EXERCISE DIRECTIONS:
From the entries, copy out every line in which the word "indexAt" is found.

....................

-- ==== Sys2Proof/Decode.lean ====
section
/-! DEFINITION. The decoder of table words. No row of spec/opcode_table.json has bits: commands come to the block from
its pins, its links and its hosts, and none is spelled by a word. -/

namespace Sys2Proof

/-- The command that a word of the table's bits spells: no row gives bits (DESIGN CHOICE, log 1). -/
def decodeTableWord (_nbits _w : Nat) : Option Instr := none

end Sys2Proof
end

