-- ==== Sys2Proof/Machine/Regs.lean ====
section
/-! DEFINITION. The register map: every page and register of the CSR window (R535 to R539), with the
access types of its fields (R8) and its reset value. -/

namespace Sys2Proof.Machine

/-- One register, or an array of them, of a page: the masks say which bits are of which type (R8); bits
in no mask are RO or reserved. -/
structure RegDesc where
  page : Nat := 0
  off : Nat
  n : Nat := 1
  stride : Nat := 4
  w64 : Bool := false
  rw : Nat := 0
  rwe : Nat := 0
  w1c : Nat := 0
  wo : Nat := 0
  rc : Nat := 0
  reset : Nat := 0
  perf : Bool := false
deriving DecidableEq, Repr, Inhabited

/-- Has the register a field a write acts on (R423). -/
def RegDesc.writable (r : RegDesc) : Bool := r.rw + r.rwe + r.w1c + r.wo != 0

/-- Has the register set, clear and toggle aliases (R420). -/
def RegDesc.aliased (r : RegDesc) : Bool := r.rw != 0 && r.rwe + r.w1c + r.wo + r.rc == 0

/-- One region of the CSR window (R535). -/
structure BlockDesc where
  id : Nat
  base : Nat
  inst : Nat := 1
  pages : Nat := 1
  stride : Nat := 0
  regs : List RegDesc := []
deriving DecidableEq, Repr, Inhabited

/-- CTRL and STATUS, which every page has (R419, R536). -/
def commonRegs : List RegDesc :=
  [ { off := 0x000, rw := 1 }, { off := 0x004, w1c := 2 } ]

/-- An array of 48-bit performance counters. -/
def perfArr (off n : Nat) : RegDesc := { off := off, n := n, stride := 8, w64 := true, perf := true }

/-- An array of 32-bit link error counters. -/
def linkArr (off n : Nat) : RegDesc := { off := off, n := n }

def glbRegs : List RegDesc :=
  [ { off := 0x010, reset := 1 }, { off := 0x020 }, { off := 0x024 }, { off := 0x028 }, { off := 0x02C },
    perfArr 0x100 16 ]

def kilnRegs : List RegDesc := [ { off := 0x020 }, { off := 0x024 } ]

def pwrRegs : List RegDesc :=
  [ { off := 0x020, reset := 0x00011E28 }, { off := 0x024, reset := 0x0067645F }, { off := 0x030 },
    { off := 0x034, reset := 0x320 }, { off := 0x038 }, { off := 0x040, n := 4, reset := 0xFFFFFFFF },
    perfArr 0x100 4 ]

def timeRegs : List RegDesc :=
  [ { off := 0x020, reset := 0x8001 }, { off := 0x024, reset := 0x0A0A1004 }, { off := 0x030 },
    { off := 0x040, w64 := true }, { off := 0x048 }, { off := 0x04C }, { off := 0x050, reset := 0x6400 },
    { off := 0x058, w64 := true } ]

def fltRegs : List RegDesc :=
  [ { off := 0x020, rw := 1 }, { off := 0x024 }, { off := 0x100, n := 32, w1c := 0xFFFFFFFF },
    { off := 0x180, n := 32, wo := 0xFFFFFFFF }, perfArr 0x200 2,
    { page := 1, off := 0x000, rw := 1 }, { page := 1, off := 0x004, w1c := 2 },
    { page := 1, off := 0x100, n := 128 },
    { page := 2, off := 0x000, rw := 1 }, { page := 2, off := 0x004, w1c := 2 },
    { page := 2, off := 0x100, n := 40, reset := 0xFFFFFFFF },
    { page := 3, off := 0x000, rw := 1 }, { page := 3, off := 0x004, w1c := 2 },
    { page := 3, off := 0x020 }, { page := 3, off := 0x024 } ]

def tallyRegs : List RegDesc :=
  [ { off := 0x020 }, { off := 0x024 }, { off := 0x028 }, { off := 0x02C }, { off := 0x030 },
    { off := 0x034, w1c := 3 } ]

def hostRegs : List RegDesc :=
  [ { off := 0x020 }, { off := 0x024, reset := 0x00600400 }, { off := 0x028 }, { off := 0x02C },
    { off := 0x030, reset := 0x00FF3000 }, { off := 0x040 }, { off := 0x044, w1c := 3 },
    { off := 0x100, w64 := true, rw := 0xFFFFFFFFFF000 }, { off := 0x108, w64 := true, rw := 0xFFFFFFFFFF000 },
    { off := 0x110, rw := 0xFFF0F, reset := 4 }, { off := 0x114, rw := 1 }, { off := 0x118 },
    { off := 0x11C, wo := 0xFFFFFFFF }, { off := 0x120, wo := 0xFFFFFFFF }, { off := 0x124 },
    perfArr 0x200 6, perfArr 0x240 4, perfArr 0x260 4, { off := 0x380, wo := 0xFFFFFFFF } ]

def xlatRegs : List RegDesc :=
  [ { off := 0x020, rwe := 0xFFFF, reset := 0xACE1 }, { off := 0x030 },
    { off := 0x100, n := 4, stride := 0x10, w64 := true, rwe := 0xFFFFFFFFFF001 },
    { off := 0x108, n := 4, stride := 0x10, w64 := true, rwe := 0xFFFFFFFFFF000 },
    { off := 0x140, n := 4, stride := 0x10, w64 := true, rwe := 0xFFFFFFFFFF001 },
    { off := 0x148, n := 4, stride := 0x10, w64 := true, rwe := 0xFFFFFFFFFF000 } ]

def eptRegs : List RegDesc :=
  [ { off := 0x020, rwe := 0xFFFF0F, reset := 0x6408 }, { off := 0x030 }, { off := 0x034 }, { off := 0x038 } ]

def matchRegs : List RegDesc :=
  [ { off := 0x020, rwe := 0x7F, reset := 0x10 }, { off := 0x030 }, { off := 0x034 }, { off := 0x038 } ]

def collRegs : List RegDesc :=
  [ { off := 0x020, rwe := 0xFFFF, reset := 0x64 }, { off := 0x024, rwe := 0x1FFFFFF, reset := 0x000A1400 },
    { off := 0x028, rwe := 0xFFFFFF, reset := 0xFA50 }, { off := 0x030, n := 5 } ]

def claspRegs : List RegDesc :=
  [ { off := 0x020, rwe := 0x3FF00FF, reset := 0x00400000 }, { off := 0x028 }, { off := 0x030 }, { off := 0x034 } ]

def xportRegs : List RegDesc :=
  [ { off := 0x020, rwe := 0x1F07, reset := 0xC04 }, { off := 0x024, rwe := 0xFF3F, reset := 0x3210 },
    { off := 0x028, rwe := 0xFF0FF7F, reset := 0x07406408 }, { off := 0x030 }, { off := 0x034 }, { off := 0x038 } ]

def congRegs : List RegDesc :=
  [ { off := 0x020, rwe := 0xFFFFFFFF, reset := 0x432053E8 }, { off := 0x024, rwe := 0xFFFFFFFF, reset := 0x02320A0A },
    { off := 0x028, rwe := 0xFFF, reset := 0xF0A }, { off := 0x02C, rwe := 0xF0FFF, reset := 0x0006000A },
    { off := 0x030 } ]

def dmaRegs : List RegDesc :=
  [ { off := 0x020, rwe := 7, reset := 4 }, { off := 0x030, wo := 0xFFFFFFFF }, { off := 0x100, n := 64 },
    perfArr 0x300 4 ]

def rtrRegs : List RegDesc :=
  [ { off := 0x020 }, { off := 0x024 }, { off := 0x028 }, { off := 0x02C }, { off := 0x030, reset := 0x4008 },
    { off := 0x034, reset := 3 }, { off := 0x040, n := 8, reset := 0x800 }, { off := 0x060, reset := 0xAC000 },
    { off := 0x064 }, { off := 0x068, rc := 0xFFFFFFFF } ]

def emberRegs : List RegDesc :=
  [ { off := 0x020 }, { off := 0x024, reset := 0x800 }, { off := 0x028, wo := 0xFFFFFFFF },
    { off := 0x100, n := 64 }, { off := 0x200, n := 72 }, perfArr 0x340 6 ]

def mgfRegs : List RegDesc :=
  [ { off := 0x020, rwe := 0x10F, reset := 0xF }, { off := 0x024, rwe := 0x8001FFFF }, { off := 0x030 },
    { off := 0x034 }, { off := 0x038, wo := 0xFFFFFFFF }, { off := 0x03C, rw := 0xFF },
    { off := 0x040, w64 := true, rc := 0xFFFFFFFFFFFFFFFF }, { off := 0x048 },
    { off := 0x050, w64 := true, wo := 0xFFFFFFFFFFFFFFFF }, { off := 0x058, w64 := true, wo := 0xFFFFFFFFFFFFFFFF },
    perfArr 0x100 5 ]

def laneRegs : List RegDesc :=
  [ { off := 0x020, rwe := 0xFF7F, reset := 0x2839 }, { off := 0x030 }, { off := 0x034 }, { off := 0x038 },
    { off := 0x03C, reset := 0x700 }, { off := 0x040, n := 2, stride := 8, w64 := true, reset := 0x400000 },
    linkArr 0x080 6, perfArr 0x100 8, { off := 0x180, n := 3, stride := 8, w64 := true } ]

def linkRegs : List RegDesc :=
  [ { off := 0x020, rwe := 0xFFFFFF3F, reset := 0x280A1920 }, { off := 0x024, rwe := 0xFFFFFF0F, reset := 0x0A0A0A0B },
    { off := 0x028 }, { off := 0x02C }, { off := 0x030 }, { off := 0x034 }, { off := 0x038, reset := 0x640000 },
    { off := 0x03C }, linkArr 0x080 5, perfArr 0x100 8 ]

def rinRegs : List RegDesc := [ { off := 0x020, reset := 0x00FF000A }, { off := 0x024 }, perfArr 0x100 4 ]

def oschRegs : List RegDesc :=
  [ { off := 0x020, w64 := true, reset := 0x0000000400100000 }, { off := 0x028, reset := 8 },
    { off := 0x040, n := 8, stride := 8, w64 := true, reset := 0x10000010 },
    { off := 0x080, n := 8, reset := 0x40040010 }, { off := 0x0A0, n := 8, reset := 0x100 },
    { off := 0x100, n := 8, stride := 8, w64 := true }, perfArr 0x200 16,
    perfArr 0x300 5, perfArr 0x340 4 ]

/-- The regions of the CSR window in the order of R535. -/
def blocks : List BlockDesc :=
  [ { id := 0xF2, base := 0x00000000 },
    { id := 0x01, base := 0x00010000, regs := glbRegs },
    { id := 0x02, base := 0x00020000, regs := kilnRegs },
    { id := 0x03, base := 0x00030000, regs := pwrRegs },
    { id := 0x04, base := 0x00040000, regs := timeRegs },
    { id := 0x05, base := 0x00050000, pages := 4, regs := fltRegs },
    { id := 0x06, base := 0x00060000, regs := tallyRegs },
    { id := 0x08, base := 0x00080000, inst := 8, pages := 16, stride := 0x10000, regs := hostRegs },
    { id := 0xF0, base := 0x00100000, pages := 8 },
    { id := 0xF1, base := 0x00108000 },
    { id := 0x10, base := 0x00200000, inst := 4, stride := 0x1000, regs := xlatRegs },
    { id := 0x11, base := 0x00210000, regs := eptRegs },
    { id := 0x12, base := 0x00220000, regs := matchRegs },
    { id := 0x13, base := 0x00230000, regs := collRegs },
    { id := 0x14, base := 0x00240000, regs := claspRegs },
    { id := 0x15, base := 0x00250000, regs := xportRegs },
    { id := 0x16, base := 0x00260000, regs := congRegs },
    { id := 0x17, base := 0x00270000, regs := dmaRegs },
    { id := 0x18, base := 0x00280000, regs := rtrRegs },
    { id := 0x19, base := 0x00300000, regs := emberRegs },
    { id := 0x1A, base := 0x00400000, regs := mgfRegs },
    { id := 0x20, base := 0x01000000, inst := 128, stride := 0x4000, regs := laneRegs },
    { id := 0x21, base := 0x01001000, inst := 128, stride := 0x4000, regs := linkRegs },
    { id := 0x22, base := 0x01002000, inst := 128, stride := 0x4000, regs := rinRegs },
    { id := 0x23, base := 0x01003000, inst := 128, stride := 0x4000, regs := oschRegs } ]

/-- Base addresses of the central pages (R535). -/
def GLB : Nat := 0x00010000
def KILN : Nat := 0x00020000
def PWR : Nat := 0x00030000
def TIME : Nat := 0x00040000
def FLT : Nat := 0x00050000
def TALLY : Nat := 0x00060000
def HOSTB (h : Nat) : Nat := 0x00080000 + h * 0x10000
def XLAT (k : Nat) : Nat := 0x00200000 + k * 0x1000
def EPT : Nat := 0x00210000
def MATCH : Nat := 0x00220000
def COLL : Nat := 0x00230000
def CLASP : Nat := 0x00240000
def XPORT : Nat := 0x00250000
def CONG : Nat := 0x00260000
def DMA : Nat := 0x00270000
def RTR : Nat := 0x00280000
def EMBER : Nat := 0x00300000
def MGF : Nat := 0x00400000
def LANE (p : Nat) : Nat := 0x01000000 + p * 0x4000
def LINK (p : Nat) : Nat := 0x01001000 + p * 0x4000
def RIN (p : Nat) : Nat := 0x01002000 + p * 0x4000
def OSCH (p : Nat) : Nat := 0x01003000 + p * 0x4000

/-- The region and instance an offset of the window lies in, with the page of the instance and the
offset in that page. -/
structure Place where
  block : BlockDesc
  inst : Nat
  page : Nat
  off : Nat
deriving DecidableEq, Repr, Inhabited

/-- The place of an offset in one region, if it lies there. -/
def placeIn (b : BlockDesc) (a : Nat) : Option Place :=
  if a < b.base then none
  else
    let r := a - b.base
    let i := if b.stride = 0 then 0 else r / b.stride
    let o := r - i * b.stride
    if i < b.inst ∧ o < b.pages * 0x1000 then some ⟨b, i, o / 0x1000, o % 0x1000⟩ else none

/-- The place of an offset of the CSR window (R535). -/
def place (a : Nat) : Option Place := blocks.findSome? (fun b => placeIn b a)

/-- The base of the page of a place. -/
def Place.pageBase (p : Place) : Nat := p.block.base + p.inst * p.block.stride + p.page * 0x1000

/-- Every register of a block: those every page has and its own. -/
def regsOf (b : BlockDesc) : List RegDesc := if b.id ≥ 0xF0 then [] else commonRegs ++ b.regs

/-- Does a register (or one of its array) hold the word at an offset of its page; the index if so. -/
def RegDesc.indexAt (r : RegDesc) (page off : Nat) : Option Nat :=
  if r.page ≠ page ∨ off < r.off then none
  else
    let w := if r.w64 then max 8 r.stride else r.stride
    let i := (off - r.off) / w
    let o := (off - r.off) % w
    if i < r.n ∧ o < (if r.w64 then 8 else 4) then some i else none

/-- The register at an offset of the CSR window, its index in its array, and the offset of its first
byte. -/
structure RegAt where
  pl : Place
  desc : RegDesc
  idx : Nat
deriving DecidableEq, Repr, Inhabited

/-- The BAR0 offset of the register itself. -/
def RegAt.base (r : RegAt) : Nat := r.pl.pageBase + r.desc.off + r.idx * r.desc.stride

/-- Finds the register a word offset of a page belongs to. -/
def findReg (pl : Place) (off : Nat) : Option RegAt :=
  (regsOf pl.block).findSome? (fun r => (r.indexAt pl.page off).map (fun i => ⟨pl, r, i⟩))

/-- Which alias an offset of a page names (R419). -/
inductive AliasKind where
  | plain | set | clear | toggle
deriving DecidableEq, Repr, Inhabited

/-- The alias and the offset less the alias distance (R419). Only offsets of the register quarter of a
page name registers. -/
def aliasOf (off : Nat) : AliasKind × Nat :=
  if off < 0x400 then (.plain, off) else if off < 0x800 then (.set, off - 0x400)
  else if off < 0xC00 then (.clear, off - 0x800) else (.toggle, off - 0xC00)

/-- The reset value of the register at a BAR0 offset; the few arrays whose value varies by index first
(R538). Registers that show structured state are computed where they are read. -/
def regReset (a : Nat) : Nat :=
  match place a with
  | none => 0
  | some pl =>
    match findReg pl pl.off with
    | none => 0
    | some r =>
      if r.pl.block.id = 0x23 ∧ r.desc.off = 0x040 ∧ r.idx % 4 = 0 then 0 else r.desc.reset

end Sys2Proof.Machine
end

....................

TASK SOLUTION:
def RegDesc.indexAt (r : RegDesc) (page off : Nat) : Option Nat :=
  (regsOf pl.block).findSome? (fun r => (r.indexAt pl.page off).map (fun i => ⟨pl, r, i⟩))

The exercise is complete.